- **WHAT THE EXERCISE ASKS**
Give again only those lines from the start of the entries through the line holding "with h2 | h2", leaving them as they are.

- **EXERCISE INPUT**

▽

theorem State.over_opDone {s : State} {id : Nat} {o : EngOp} (h : s.op? id = some o) (fl : Byte) : (s.opDone id fl).Over id := by
  unfold State.opDone
  rw [h]
  have hm : (s.modOp id fun o => { o with st := .done }).Over id := by
    refine ⟨by rw [State.op?_modOp_self h fun o => { o with st := .done }]; rfl, fun x hx he => ?_⟩
    obtain ⟨y, hy, rfl⟩ := List.mem_map.1 hx
    by_cases hyi : y.id = id
    · rw [if_pos hyi]
    · rw [if_neg hyi] at he
      exact absurd he hyi
  exact hm.congr (State.ops_of_core (State.core_modThread _ _ _ _))

theorem State.ops_copyDue (s : State) (o : EngOp) : (s.copyDue o).ops = s.ops := by
  unfold State.copyDue
  dsimp only
  split <;> rfl

/-- What a fold that keeps one element of a list at a time ends with stands in the list. -/
theorem mem_of_foldl_choice {α : Type} (f : Option α → α → Option α) (hf : ∀ m x, f m x = m ∨ f m x = some x) {y : α} (l : List α) :
    ∀ m, l.foldl f m = some y → m = some y ∨ y ∈ l := by
  induction l with
  | nil => exact fun m h => .inl h
  | cons x xs ih =>
    intro m h
    rcases ih _ h with h1 | h1
    · rcases hf m x with h2 | h2
      · exact .inl (h2.symm.trans h1)
      · exact .inr (List.mem_cons.2 (.inl (Option.some.inj (h2.symm.trans h1)).symm))
    · exact .inr (List.mem_cons_of_mem _ h1)

theorem EngOp.not_done_of_copyQ {o : EngOp} {n : Nat} (h : o.copyQ = some n) : o.st ≠ .done := by
  unfold EngOp.copyQ at h
  split at h
  · split at h
    · next hl => simpa [EngOp.live] using hl
    · cases h
  · cases h

/-- The operation that an engine takes next is one that is not over (R304). -/
theorem State.kickCopy_cases (s : State) (die cq : Nat) : s.kickCopy die cq = s ∨ ∃ o ∈ s.ops, o.st ≠ .done ∧
    s.kickCopy die cq = (({ s with cpTurn := s.cpTurn.setIfInBounds (8 * die + cq) (agentKey o.agent) }).modOp o.id
      fun x => { x with st := .running, stamp := s.cycle, hb := s.orderedHb x }).copyDue o := by
  unfold State.kickCopy
  extract_lets os turn best
  split
  · exact .inl rfl
  · split
    · exact .inl rfl
    · next o ho =>
      have hbest (f : EngOp → Bool) (hb : best f = some o) : o ∈ os := by
        have hc := mem_of_foldl_choice _ (fun m x => by
          cases m with
          | none => exact .inr rfl
          | some y => dsimp only; split; exacts [.inr rfl, .inl rfl]) _ _ hb
        exact (List.mem_filter.1 (hc.resolve_left nofun)).1
      have hos : o ∈ os := by
        rcases Option.or_eq_some_iff.1 ho with h | ⟨_, h⟩
        · exact hbest _ h
        · exact hbest _ h
      obtain ⟨hmem, hq⟩ := List.mem_filter.1 hos
      simp only [Bool.and_eq_true, decide_eq_true_eq] at hq
      exact .inr ⟨o, hmem, EngOp.not_done_of_copyQ hq.1, rfl⟩

theorem State.Over.kickCopy {s : State} {id : Nat} (h : s.Over id) (die cq : Nat) : (s.kickCopy die cq).Over id := by
  rcases s.kickCopy_cases die cq with he | ⟨o, ho, hd, he⟩
  · rw [he]; exact h
  · rw [he]
    exact (h.modOp (fun hi => hd (h.2 o ho hi)) fun x => { x with st := .running, stamp := s.cycle, hb := s.orderedHb x }).congr
      (State.ops_copyDue _ _)

theorem State.over_copyEnd {s : State} {o x : EngOp} (h : s.op? o.id = some x) (fl : Byte) : (s.copyEnd o fl).Over o.id := by
  have hn : (s.noteCopyRead o).ops = s.ops := by
    unfold State.noteCopyRead
    split
    · split <;> rfl
    · rfl
  exact (State.over_opDone ((State.op?_congr hn _).trans h) _).kickCopy _ _

/-! ### How far an operation has come -/

/-- The slots that an operation has done. -/
def State.progOf (s : State) (id : Nat) : Option Nat := (s.op? id).map (·.prog)

theorem State.progOf_congr {s t : State} (h : t.ops = s.ops) (id : Nat) : t.progOf id = s.progOf id := by rw [progOf, State.op?_congr h, progOf]

theorem State.progOf_modOp (s : State) (i : Nat) (f : EngOp → EngOp) (id : Nat)
    (hf : ∀ o, (f o).id = o.id ∧ (f o).prog = o.prog := by exact fun _ => ⟨rfl, rfl⟩) :
    (s.modOp i f).progOf id = s.progOf id := by
  unfold State.progOf
  rw [s.op?_modOp i f id fun o => (hf o).1, Option.map_map]
  congr 1
  funext o
  simp only [Function.comp]
  split <;> simp [hf]

theorem State.progOf_opDone (s : State) (i : Nat) (fl : Byte) (id : Nat) : (s.opDone i fl).progOf id = s.progOf id := by
  unfold State.opDone
  split
  · rfl
  · exact (State.progOf_congr (State.ops_of_core (State.core_modThread _ _ _ _)) _).trans (s.progOf_modOp i _ id)

theorem State.progOf_kickCopy (s : State) (die cq id : Nat) : (s.kickCopy die cq).progOf id = s.progOf id := by
  rcases s.kickCopy_cases die cq with he | ⟨o, _, _, he⟩
  · rw [he]
  · rw [he]
    exact (State.progOf_congr (State.ops_copyDue _ _) id).trans (State.progOf_modOp _ _ _ id)

end Sys2Proof.Machine
end

section
/-!
SUPPORT for the engines (O51, O60), continued. The slots of a copy, the pod's array and its quantisation engine, and what they leave of the list of
operations (spec/16 R303; spec/05 R106, R112, R114; spec/15 R294, R298).
-/

namespace Sys2Proof.Machine

/-! ### Steps that go through the list of operations -/

theorem State.op?_of_map {s t : State} {f : EngOp → EngOp} (h : t.ops = s.ops.map f) (hf : ∀ o, (f o).id = o.id) (id : Nat) :
    t.op? id = (s.op? id).map f := by
  unfold State.op?
  rw [h, List.find?_map]
  congr 2
  funext o
  simp only [Function.comp, hf]

/-- What the array may change of an operation: the entries it has popped, and that its end is fixed (R294). -/
def EngOp.Advanced (x y : EngOp) : Prop := ∃ m st, y = { x with masks := m, st := st } ∧ (st = x.st ∨ st = .moved)

theorem EngOp.Advanced.refl (x : EngOp) : x.Advanced x := ⟨_, _, rfl, .inl rfl⟩

theorem EngOp.Advanced.trans {x y z : EngOp} (h1 : x.Advanced y) (h2 : y.Advanced z) : x.Advanced z := by
  obtain ⟨m, st, rfl, h⟩ := h1
  obtain ⟨m', st', rfl, h'⟩ := h2
  refine ⟨m', st', rfl, ?_⟩
  rcases h' with rfl | rfl
  · exact h
  · exact .inr rfl

theorem EngOp.Advanced.id {x y : EngOp} (h : x.Advanced y) : y.id = x.id := by obtain ⟨_, _, rfl, _⟩ := h; rfl
theorem EngOp.Advanced.prog {x y : EngOp} (h : x.Advanced y) : y.prog = x.prog := by obtain ⟨_, _, rfl, _⟩ := h; rfl

/-- The operations of a state after the array has advanced some of them. -/
def State.ArrayOnly (s t : State) : Prop := ∃ f : EngOp → EngOp, (∀ x : EngOp, x.Advanced (f x)) ∧ t.ops = s.ops.map f

theorem State.ArrayOnly.of_ops {s t : State} (h : t.ops = s.ops) : s.ArrayOnly t := ⟨fun o => o, EngOp.Advanced.refl, by rw [List.map_id_fun']; exact h⟩

theorem State.ArrayOnly.trans {s t u : State} (h1 : s.ArrayOnly t) (h2 : t.ArrayOnly u) : s.ArrayOnly u := by
  obtain ⟨f, hf, h⟩ := h1
  obtain ⟨g, hg, h'⟩ := h2
  exact ⟨g ∘ f, fun x => (hf x).trans (hg _), by rw [h', h, List.map_map]⟩

theorem State.ArrayOnly.modOp (s : State) (i : Nat) (f : EngOp → EngOp) (hf : ∀ x : EngOp, x.Advanced (f x)) : s.ArrayOnly (s.modOp i f) :=
  ⟨fun o => if o.id = i then f o else o, fun x => by dsimp only; split; exacts [hf x, .refl x], rfl⟩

△

- **RESULT FOR THIS EXERCISE**
theorem State.over_opDone {s : State} {id : Nat} {o : EngOp} (h : s.op? id = some o) (fl : Byte) : (s.opDone id fl).Over id := by
  unfold State.opDone
  rw [h]
  have hm : (s.modOp id fun o => { o with st := .done }).Over id := by
    refine ⟨by rw [State.op?_modOp_self h fun o => { o with st := .done }]; rfl, fun x hx he => ?_⟩
    obtain ⟨y, hy, rfl⟩ := List.mem_map.1 hx
    by_cases hyi : y.id = id
    · rw [if_pos hyi]
    · rw [if_neg hyi] at he
      exact absurd he hyi
  exact hm.congr (State.ops_of_core (State.core_modThread _ _ _ _))

theorem State.ops_copyDue (s : State) (o : EngOp) : (s.copyDue o).ops = s.ops := by
  unfold State.copyDue
  dsimp only
  split <;> rfl

/-- What a fold that keeps one element of a list at a time ends with stands in the list. -/
theorem mem_of_foldl_choice {α : Type} (f : Option α → α → Option α) (hf : ∀ m x, f m x = m ∨ f m x = some x) {y : α} (l : List α) :
    ∀ m, l.foldl f m = some y → m = some y ∨ y ∈ l := by
  induction l with
  | nil => exact fun m h => .inl h
  | cons x xs ih =>
    intro m h
    rcases ih _ h with h1 | h1
    · rcases hf m x with h2 | h2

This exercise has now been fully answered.